Records from a data source

/-- `cmaint.purge` over the lines that meet a test (R189): contributions merge; it goes on once no line is pinned,
and then every copy goes. -/
def purgeLines (s : State) (hit : BitVec 16 → Nat → Bool) : Res :=
  let s := mergeCore s fun u => hit u.asid u.line
  let pinned := fun (c : CLine) => hit c.asid c.line && anyPinned c s.gt
  if s.mem.l1.any pinned || s.mem.cc.any pinned then .wait .fence s
  else
    let stay := fun (c : CLine) => !hit c.asid c.line
    .done { s with mem := { s.mem with l1 := s.mem.l1.filter stay, cc := s.mem.cc.filter stay } }

/-! ## The meanings -/

/-- `trap` (R194). -/
def execTrap (x : Args) (s : State) : Host.Outcome State Fault Refusal :=
  run (.trap x) (fun s => raiseExec s 0x0A ((scalar32 s x x.a).setWidth 64)) s

/-- `rte` (R193). -/
def execRte (x : Args) (s : State) : Host.Outcome State Fault Refusal := run (.rte x) returnBody s

/-- `setfmt` (R68, R183). -/
def execSetfmt (x : Args) (s : State) : Host.Outcome State Fault Refusal :=
  run (.setfmt x) (fun s => writeFmt (.setfmt x) (scalar32 s x x.a) s) s

/-- `setrnd` (R183). -/
def execSetrnd (x : Args) (s : State) : Host.Outcome State Fault Refusal :=
  run (.setrnd x) (fun s => writeRnd (.setrnd x) (scalar32 s x x.a) s) s

/-- `sget` (R181). -/
def execSget (x : Args) (s : State) : Host.Outcome State Fault Refusal := run (.sget x) (readSpecial x) s

/-- `sput` (R181). -/
def execSput (x : Args) (s : State) : Host.Outcome State Fault Refusal := run (.sput x) (writeSpecial x) s

/-- `ltm` (R184). -/
def execLtm (x : Args) (s : State) : Host.Outcome State Fault Refusal :=
  run (.ltm x) (fun s =>
    .done { s with tm := { s.tm with ltm := (scalar32 s x x.b).setWidth 8 ++ scalar32 s x x.a } }) s

/-- `ppoint` (R185): the group is point-aware from now on, and halts here if a request is pending. -/
def execPpoint (x : Args) (s : State) : Host.Outcome State Fault Refusal :=
  run (.ppoint x) (fun s =>
    let s := { s with g := { s.g with pointAware := true } }
    match s.gang.st with
    | .halting _ => .jump (saveEntry { s with sp := { s.sp with pc := nextPc (.ppoint x) s } })
    | _ => .done s) s

/-- `lnch` (R186). -/
def execLnch (x : Args) (s : State) : Host.Outcome State Fault Refusal := run (.lnch x) (launchBody x) s

/-- `sig.dev` (R187). -/
def execSigDev (x : Args) (s : State) : Host.Outcome State Fault Refusal := run (.sigDev x) (signalBody x 3) s

/-- `sig.sys` (R187). -/
def execSigSys (x : Args) (s : State) : Host.Outcome State Fault Refusal := run (.sigSys x) (signalBody x 4) s

/-- `wget` (R188, R324). -/
def execWget (x : Args) (s : State) : Host.Outcome State Fault Refusal :=
  run (.wget x) (fun s =>
    let r := s.launch.rcd
    let item := workItem r (s.gang.index * r.teams + s.tm.member) s.g.wgets
    .done (resultBlock { s with g := { s.g with wgets := s.g.wgets + 1 } } x.d.toNat item)) s

/-- `bmode` (R95, R189). -/
def execBmode (x : Args) (s : State) : Host.Outcome State Fault Refusal := run (.bmode x) (bankBody x) s

/-- `xinv` (R189). -/
def execXinv (x : Args) (s : State) : Host.Outcome State Fault Refusal :=
  run (.xinv x) (fun s => .done (dropCode s s.tm.core (pairOf s x.a).toNat (scalar32 s x x.b).toNat)) s

/-- `cmaint.inv` (R189). -/
def execCmaintInv (x : Args) (s : State) : Host.Outcome State Fault Refusal :=
  run (.cmaintInv x) (fun s =>
    .done (dropLeases s s.tm.core s.asid (pairOf s x.a).toNat (scalar32 s x x.b).toNat)) s

/-- `cmaint.merge` (R189). DESIGN CHOICE: it reaches the lines of the issuer's ASID and of ASID 0; the rule names none (log 199). -/
def execCmaintMerge (x : Args) (s : State) : Host.Outcome State Fault Refusal :=
  run (.cmaintMerge x) (fun s =>
    let va := (pairOf s x.a).toNat
    let bytes := (scalar32 s x x.b).toNat
    .done (mergeCore s fun u =>
      u.core == s.tm.core && (u.asid == s.asid || u.asid == 0) && lineInRange 128 u.line va bytes)) s

/-- `cmaint.purge` (R189). -/
def execCmaintPurge (x : Args) (s : State) : Host.Outcome State Fault Refusal :=
  run (.cmaintPurge x) (fun s =>
    let asid := scalar32 s x x.c
    let va := (pairOf s x.a).toNat
    let bytes := (scalar32 s x x.b).toNat
    purgeLines s fun a l => a.setWidth 32 == asid && lineInRange 128 l va bytes) s

/-- `cmaint.purgeasid` (R189). -/
def execCmaintPurgeasid (x : Args) (s : State) : Host.Outcome State Fault Refusal :=
  run (.cmaintPurgeasid x) (fun s =>
    let asid := scalar32 s x x.c
    purgeLines s fun a _ => a.setWidth 32 == asid) s

/-- `halt` (R190, R379, R394): the HALT record, and the context's termination begins. -/
def execHalt (x : Args) (s : State) : Host.Outcome State Fault Refusal :=
  run (.halt x) (fun s =>
    let r := { groupRcd s s.g (Rcd.blank 0x09) with
      split := s.sp.num, pc := s.sp.pc, lanes := s.exec, extra := scalar32 s x x.a }
    .done (startTerminate (writeRecord s r) s.asid 1)) s

/-- `sysc` (R190): a .dev release, then the request; the group is held until the reply. -/
def execSysc (x : Args) (s : State) : Host.Outcome State Fault Refusal :=
  run (.sysc x) (fun s =>
    if s.sp.request.any fun q => q.pc == s.sp.pc then .wait .reply s
    else
      withRelease s 3 fun s =>
        let q : Request :=
          { pc := s.sp.pc, next := nextPc (.sysc x) s, op := 0x3F, dest := x.d.toNat
            words := [(scalar32 s x x.a).setWidth 64, (scalar32 s x x.b).setWidth 64] }
        .wait .reply { s with sp := { s.sp with request := some q } }) s

/-- A split in focus that has been answered goes on after its instruction. -/
def answered (s : State) (q : Request) : State :=
  { s with sp := { s.sp with pc := q.next, request := none, wait := none, since := s.gt } }

/-- The MP's reply to `sysc` is written to the waiting split's register (R190), though not inside a latch chain of the group (R52), nor across
clamped interfaces (R350); a pre-empted group receives it after it resumes. -/
def execSyscReply (gid sp : Nat) (value : Word) (s : State) : Host.Outcome State Fault Refusal :=
  let t := focus s { gid := gid, sp := sp }
  match t.sp.request with
  | some q => if q.op = 0x3F ∧ mayIssue t ∧ !chainOpen t gid ∧ mpReaches t t.tm.core then .next (answered (resultS t q.dest value) q) else .next s
  | none => .next s

end Sys2Proof.Machine
end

- What the task requires
Your answer should be the full set of records above, restated exactly.

- Expected answer
/-- `cmaint.purge` over the lines that meet a test (R189): contributions merge; it goes on once no line is pinned,
and then every copy goes. -/
def purgeLines (s : State) (hit : BitVec 16 → Nat → Bool) : Res :=
  let s := mergeCore s fun u => hit u.asid u.line
  let pinned := fun (c : CLine) => hit c.asid c.line && anyPinned c s.gt
  if s.mem.l1.any pinned || s.mem.cc.any pinned then .wait .fence s
  else
    let stay := fun (c : CLine) => !hit c.asid c.line
    .done { s with mem := { s.mem with l1 := s.mem.l1.filter stay, cc := s.mem.cc.filter stay } }

/-! ## The meanings -/

/-- `trap` (R194). -/
def execTrap (x : Args) (s : State) : Host.Outcome State Fault Refusal :=
  run (.trap x) (fun s => raiseExec s 0x0A ((scalar32 s x x.a).setWidth 64)) s

/-- `rte` (R193). -/
def execRte (x : Args) (s : State) : Host.Outcome State Fault Refusal := run (.rte x) returnBody s

/-- `setfmt` (R68, R183). -/
def execSetfmt (x : Args) (s : State) : Host.Outcome State Fault Refusal :=
  run (.setfmt x) (fun s => writeFmt (.setfmt x) (scalar32 s x x.a) s) s

/-- `setrnd` (R183). -/
def execSetrnd (x : Args) (s : State) : Host.Outcome State Fault Refusal :=
  run (.setrnd x) (fun s => writeRnd (.setrnd x) (scalar32 s x x.a) s) s

/-- `sget` (R181). -/
def execSget (x : Args) (s : State) : Host.Outcome State Fault Refusal := run (.sget x) (readSpecial x) s

/-- `sput` (R181). -/
def execSput (x : Args) (s : State) : Host.Outcome State Fault Refusal := run (.sput x) (writeSpecial x) s

/-- `ltm` (R184). -/
def execLtm (x : Args) (s : State) : Host.Outcome State Fault Refusal :=
  run (.ltm x) (fun s =>
    .done { s with tm := { s.tm with ltm := (scalar32 s x x.b).setWidth 8 ++ scalar32 s x x.a } }) s

/-- `ppoint` (R185): the group is point-aware from now on, and halts here if a request is pending. -/
def execPpoint (x : Args) (s : State) : Host.Outcome State Fault Refusal :=
  run (.ppoint x) (fun s =>
    let s := { s with g := { s.g with pointAware := true } }
    match s.gang.st with
    | .halting _ => .jump (saveEntry { s with sp := { s.sp with pc := nextPc (.ppoint x) s } })
    | _ => .done s) s

/-- `lnch` (R186). -/
def execLnch (x : Args) (s : State) : Host.Outcome State Fault Refusal := run (.lnch x) (launchBody x) s

/-- `sig.dev` (R187). -/
def execSigDev (x : Args) (s : State) : Host.Outcome State Fault Refusal := run (.sigDev x) (signalBody x 3) s

/-- `sig.sys` (R187). -/
def execSigSys (x : Args) (s : State) : Host.Outcome State Fault Refusal := run (.sigSys x) (signalBody x 4) s

/-- `wget` (R188, R324). -/
def execWget (x : Args) (s : State) : Host.Outcome State Fault Refusal :=
  run (.wget x) (fun s =>
    let r := s.launch.rcd
    let item := workItem r (s.gang.index * r.teams + s.tm.member) s.g.wgets
    .done (resultBlock { s with g := { s.g with wgets := s.g.wgets + 1 } } x.d.toNat item)) s

/-- `bmode` (R95, R189). -/
def execBmode (x : Args) (s : State) : Host.Outcome State Fault Refusal := run (.bmode x) (bankBody x) s

/-- `xinv` (R189). -/
def execXinv (x : Args) (s : State) : Host.Outcome State Fault Refusal :=
  run (.xinv x) (fun s => .done (dropCode s s.tm.core (pairOf s x.a).toNat (scalar32 s x x.b).toNat)) s

/-- `cmaint.inv` (R189). -/
def execCmaintInv (x : Args) (s : State) : Host.Outcome State Fault Refusal :=
  run (.cmaintInv x) (fun s =>
    .done (dropLeases s s.tm.core s.asid (pairOf s x.a).toNat (scalar32 s x x.b).toNat)) s

/-- `cmaint.merge` (R189). DESIGN CHOICE: it reaches the lines of the issuer's ASID and of ASID 0; the rule names none (log 199). -/
def execCmaintMerge (x : Args) (s : State) : Host.Outcome State Fault Refusal :=
  run (.cmaintMerge x) (fun s =>
    let va := (pairOf s x.a).toNat
    let bytes := (scalar32 s x x.b).toNat
    .done (mergeCore s fun u =>
      u.core == s.tm.core && (u.asid == s.asid || u.asid == 0) && lineInRange 128 u.line va bytes)) s

/-- `cmaint.purge` (R189). -/
def execCmaintPurge (x : Args) (s : State) : Host.Outcome State Fault Refusal :=
  run (.cmaintPurge x) (fun s =>
    let asid := scalar32 s x x.c
    let va := (pairOf s x.a).toNat
    let bytes := (scalar32 s x x.b).toNat
    purgeLines s fun a l => a.setWidth 32 == asid && lineInRange 128 l va bytes) s

/-- `cmaint.purgeasid` (R189). -/
def execCmaintPurgeasid (x : Args) (s : State) : Host.Outcome State Fault Refusal :=
  run (.cmaintPurgeasid x) (fun s =>
    let asid := scalar32 s x x.c
    purgeLines s fun a _ => a.setWidth 32 == asid) s

/-- `halt` (R190, R379, R394): the HALT record, and the context's termination begins. -/
def execHalt (x : Args) (s : State) : Host.Outcome State Fault Refusal :=
  run (.halt x) (fun s =>
    let r := { groupRcd s s.g (Rcd.blank 0x09) with
      split := s.sp.num, pc := s.sp.pc, lanes := s.exec, extra := scalar32 s x x.a }
    .done (startTerminate (writeRecord s r) s.asid 1)) s

/-- `sysc` (R190): a .dev release, then the request; the group is held until the reply. -/
def execSysc (x : Args) (s : State) : Host.Outcome State Fault Refusal :=
  run (.sysc x) (fun s =>
    if s.sp.request.any fun q => q.pc == s.sp.pc then .wait .reply s
    else
      withRelease s 3 fun s =>
        let q : Request :=
          { pc := s.sp.pc, next := nextPc (.sysc x) s, op := 0x3F, dest := x.d.toNat
            words := [(scalar32 s x x.a).setWidth 64, (scalar32 s x x.b).setWidth 64] }
        .wait .reply { s with sp := { s.sp with request := some q } }) s

/-- A split in focus that has been answered goes on after its instruction. -/
def answered (s : State) (q : Request) : State :=
  { s with sp := { s.sp with pc := q.next, request := none, wait := none, since := s.gt } }

/-- The MP's reply to `sysc` is written to the waiting split's register (R190), though not inside a latch chain of the group (R52), nor across
clamped interfaces (R350); a pre-empted group receives it after it resumes. -/
def execSyscReply (gid sp : Nat) (value : Word) (s : State) : Host.Outcome State Fault Refusal :=
  let t := focus s { gid := gid, sp := sp }
  match t.sp.request with
  | some q => if q.op = 0x3F ∧ mayIssue t ∧ !chainOpen t gid ∧ mpReaches t t.tm.core then .next (answered (resultS t q.dest value) q) else .next s
  | none => .next s

end Sys2Proof.Machine
end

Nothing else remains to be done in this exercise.